OTel is a thriving ecosystem of 11 tech companies participating on various boards and committees that also collaborates and integrates with open source projects such as Jaeger, Kubernetes, Prometheus and OpenMetrics. Over 20 observability companies natively support and provide OTel distributions. OTel continues to mature, reaching stability 1.0 release in 2021 and announcing its roadmap for metrics specifications in 2022.
OTel-native support represents a significant commitment from vendors because it means rearchitecting products to distribute data via OpenTelemetry Protocol (OTLP) rather than using OTel SDKs and Collectors frontend internal interfaces. With SolarWinds’ October 2022 announcement, I suspect they will also join the ranks of companies supporting OTel natively in their commercial offerings.
Digital transformation, product and technology leaders see value in observability because of its potential to measure digital experiences and measure the performance of business and digital services. To do this requires observability to meet three significant challenges.
First, observability must effectively cross the complex boundaries of microservices, containers, cloud and traditional applications, multiple cloud providers, database sources, SaaS services, infrastructure and internal and external APIs. Today’s challenge is far beyond the central aggregation of large volumes of log data and suppressing non-essential alerts.

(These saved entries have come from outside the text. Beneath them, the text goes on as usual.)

/-- R119: the packets SEND(m) emitted, and any with the same headers and payloads, are max(1, ceil(|m|/63))
packets of 64 bytes, one with SOS and one with EOS; delivered in order to a receive with no TIMEOUT
between them, exactly they are consumed and the message comes back, whatever the padding. -/
def Obligations.ReceiveUndoesSend : Prop :=
  ∀ m : List Byte,
    (∀ s : State, s.Ready → ∃ t ps, exec (.send m) s = .next t ∧ t.txlog = s.txlog ++ ps ∧ Carries ps m) ∧
    ∀ ps : List Packet, Carries ps m →
      ps.length = max 1 ((m.length + 62) / 63) ∧ (∀ p ∈ ps, p.bytes.length = 64) ∧
      (ps.filter fun p => hdrSos p.header).length = 1 ∧ (ps.filter fun p => hdrEos p.header).length = 1 ∧
      ∀ (u : State) (c : TimeoutClass) (rest : List Answer), u.Ready → u.pktIn = ps.map .packet ++ rest →
        exec (.recv c []) u = .next { u with
          pktIn := rest
          attempts := u.attempts ++ List.replicate ps.length c
          results := u.results ++ [{ code := .ok, data := m, pe := false, info := 0 }] }

/-- R126: the loopback: with RXBUF empty and the packets SEND(m) emitted delivered in order, READ k for
0 < k ≤ |m| returns the first k bytes of m and keeps the rest, so READ |m| returns m and leaves RXBUF
empty. -/
def Obligations.LoopbackReadReturnsMessage : Prop :=
  ∀ (s : State) (m : List Byte), s.Ready → ∃ t ps,
    exec (.send m) s = .next t ∧ t.txlog = s.txlog ++ ps ∧
    ∀ (u : State) (k : Nat) (rest : List Answer), u.Ready → u.rxbuf = [] → 0 < k → k ≤ m.length →
      u.pktIn = ps.map .packet ++ rest →
        exec (.read k []) u = .next { u with
          rxbuf := m.drop k
          pktIn := rest
          attempts := u.attempts ++ List.replicate ps.length .long
          results := u.results ++ [{ code := .ok, data := m.take k, pe := false, info := 0 }] } ∧
        (k = m.length → m.take k = m ∧ m.drop k = [])
end

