/-- Settles O21: what asks whether the transport is open is what uses it. -/
theorem stepStopsOnClosedTransportOnly : Obligations.StepStopsOnClosedTransportOnly := by
  refine ⟨step_not_refused, fun s f => step_fault, fun s ht => ?_⟩
  obtain ⟨hsend, hreceive⟩ := exec_closed ht
  exact ⟨hsend, fun c => hreceive _ _ (.recv c), fun n => hreceive _ _ (.read n),
    fun p ho => step_waiting_closed ho ht⟩

/-- Settles O23: a receive does not see the padding, and what it leaves to the transport differs in
padding only. -/
theorem paddingIsNeverData : Obligations.PaddingIsNeverData :=
  fun _ _ _ h hs => step_padding h hs

/-- Settles O26: the group has the 1 bits of its data bits, and its parity bit. -/
theorem parityMakesGroupsOdd : Obligations.ParityMakesGroupsOdd := by
  intro D d
  refine ⟨oddpar_toNat D d, ?_, fun d' h => ?_⟩
  · rw [popcount_group, oddpar_toNat]
    rcases Nat.mod_two_eq_zero_or_one (popcount D d) with h | h
    · rw [h, Nat.xor_zero]; omega
    · rw [h, Nat.xor_self]; omega
  · rw [oddpar, oddpar, popcount_congr h]

/-- Settles O38: the packets are gathered, and the answers are used up. -/
theorem recvWaitsWithoutEos : Obligations.RecvWaitsWithoutEos :=
  fun _ c _ hs hps hpkt => exec_recv_packets hs hps hpkt c

/-- Settles O39: the answers begin with those of a receive that ends. -/
theorem recvEndsOnEosOrTimeout : Obligations.RecvEndsOnEosOrTimeout := by
  intro s c hs hend
  have hfirst : ∃ a ∈ s.pktIn, EndsReceive a := by
    rcases hend with ht | ⟨q, hq, heos⟩
    · exact ⟨_, ht, .inl rfl⟩
    · exact ⟨_, hq, .inr ⟨q, rfl, heos⟩⟩
  obtain ⟨as, rest, rc, m, hrc, hpkt⟩ := exists_receiveEnds hfirst
  exact ⟨_, _, exec_recv_receiveEnds hrc hs hpkt c, hs.1, rfl⟩

/-- Settles O43: after its receives READ n begins one more, which gathers the packets. -/
theorem readWaitsForMoreBytes : Obligations.ReadWaitsForMoreBytes :=
  fun _ _ _ _ hs hn hrs hps hpkt hlen => exec_read_packets hs hn hrs hps hpkt hlen

/-- Settles O48: the one receive of READ 0 gathers the packets. -/
theorem readZeroWaitsWithoutEos : Obligations.ReadZeroWaitsWithoutEos :=
  fun _ _ hs hps hpkt => exec_read_zero_packets hs hps hpkt

/-- Settles O1: each command's fields are read off its op word. -/
theorem specOpWordsDecode : Obligations.SpecOpWordsDecode :=
  ⟨rfl, rfl, rfl, rfl, rfl, rfl, rfl, rfl, rfl⟩

/-- Settles O4: only READ's arm of the decoder has the count. -/
theorem countReadByReadOnly : Obligations.CountReadByReadOnly :=
  fun _ n h => decode_setCount n h

/-- Settles O6: the step takes the command and runs what it decodes to. -/
theorem stepRunsDecodedInstruction : Obligations.StepRunsDecodedInstruction :=
  fun _ _ _ _ ho hh hd => step_decoded ho hh hd

/-- Settles O9: the block waits. -/
theorem idleBlockWaits : Obligations.IdleBlockWaits :=
  fun _ ho hh => step_idle ho hh

/-- Settles O11: a waiting operation runs on the same answers either way. -/
theorem oracleAnswersWaitingOperation : Obligations.OracleAnswersWaitingOperation := by
  intro s p ho hpkt
  rcases Bool.eq_false_or_eq_true s.transportOpen with ht | ht
  · rw [step_waiting ho ht, State.answers, if_pos hpkt]
    exact (step_waiting (s := { s with pktIn := [_] }) ho ht).symm
  · rw [step_waiting_closed ho ht]
    exact (step_waiting_closed (s := { s with pktIn := [_] }) ho ht).symm

/-- Settles O13: between operations, with nothing answered or sent. -/
theorem resetStateMeetsInvariant : Obligations.ResetStateMeetsInvariant :=
  inv_of_idle reset_portsLegal State.reset_op

/-- Settles O22: the four are neither SEND nor an operation that waits. -/
theorem codecHasNoSideEffects : Obligations.CodecHasNoSideEffects := by
  intro i s ho hi
  rcases instr_kinds i with ⟨f, hf⟩ | ⟨m, rfl⟩ | ⟨g, hg⟩
  · exact ⟨_, by rw [hf, State.deliver_idle ho]⟩
  · simp at hi
  · cases hg <;> simp at hi

/-- Settles O24: the table of the codes, and its nine cases. -/
theorem resultCodeBytes : Obligations.ResultCodeBytes := by
  refine ⟨rfl, rfl, fun c => ?_⟩
  cases c <;> decide

/-- Settles O27: the sixteen values, with one entry for both tracks. -/
theorem parityTableOfTracksTwoAndThree : Obligations.ParityTableOfTracksTwoAndThree := by
  refine ⟨by decide, fun P hP => ?_⟩
  obtain rfl : { low := 0x30#8, bits := 5 } = P := by
    simpa only [tdp_two, tdp_three, or_self, Option.some.injEq] using hP
  decide

end Sys2Proof
end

Most enterprise architectures look eerily similar to a breadboard wiring project with applications, systems and data sources crisscrossing each other, representing the various pathways and interfaces across systems. Virtually any of these elements could contribute to the degradation of a digital experience, and observability must operate across these elements whether they live in our tightly controlled data centers or are distributed in microservices, cloud services or third-party interfaces.
With this breadth and depth of visibility, we also need context to match and correlate what appears to be disconnected information and sources. Open source enthusiast Chris Engelbert describes this challenge well:
“The data correlation, the knowledge of how the infrastructure and services are deployed, as well as the dependency tree of applications, services and (eventually) hardware, must be taken into account when providing hard evidence of what is going on in your system.”
Following the Silver Thread
With context and dependencies, observability can allow us to see what software developers call the “silver thread,” the ability to collect the components of systems involved in measuring an experience or triaging a performance issue. Then we can follow the pathway, or silver thread, across all the components, whatever or wherever they are, to find constraints or bottlenecks. For example, a particular API’s poor performance may be due to the location and traversal necessary to reach a needed data source rather than an issue in that API’s microservice or application.
In summary, observability is invaluable to monitoring, operating and triaging modern applications and cloud infrastructure. The adoption and maturation of OpenTelemetry will deliver many benefits, including the removal (or, at least, greater transparency) of traditional boundary constraints. And with the context to understand and follow the silver thread, observability transforms beyond operations to measure digitally delivered business services and experiences.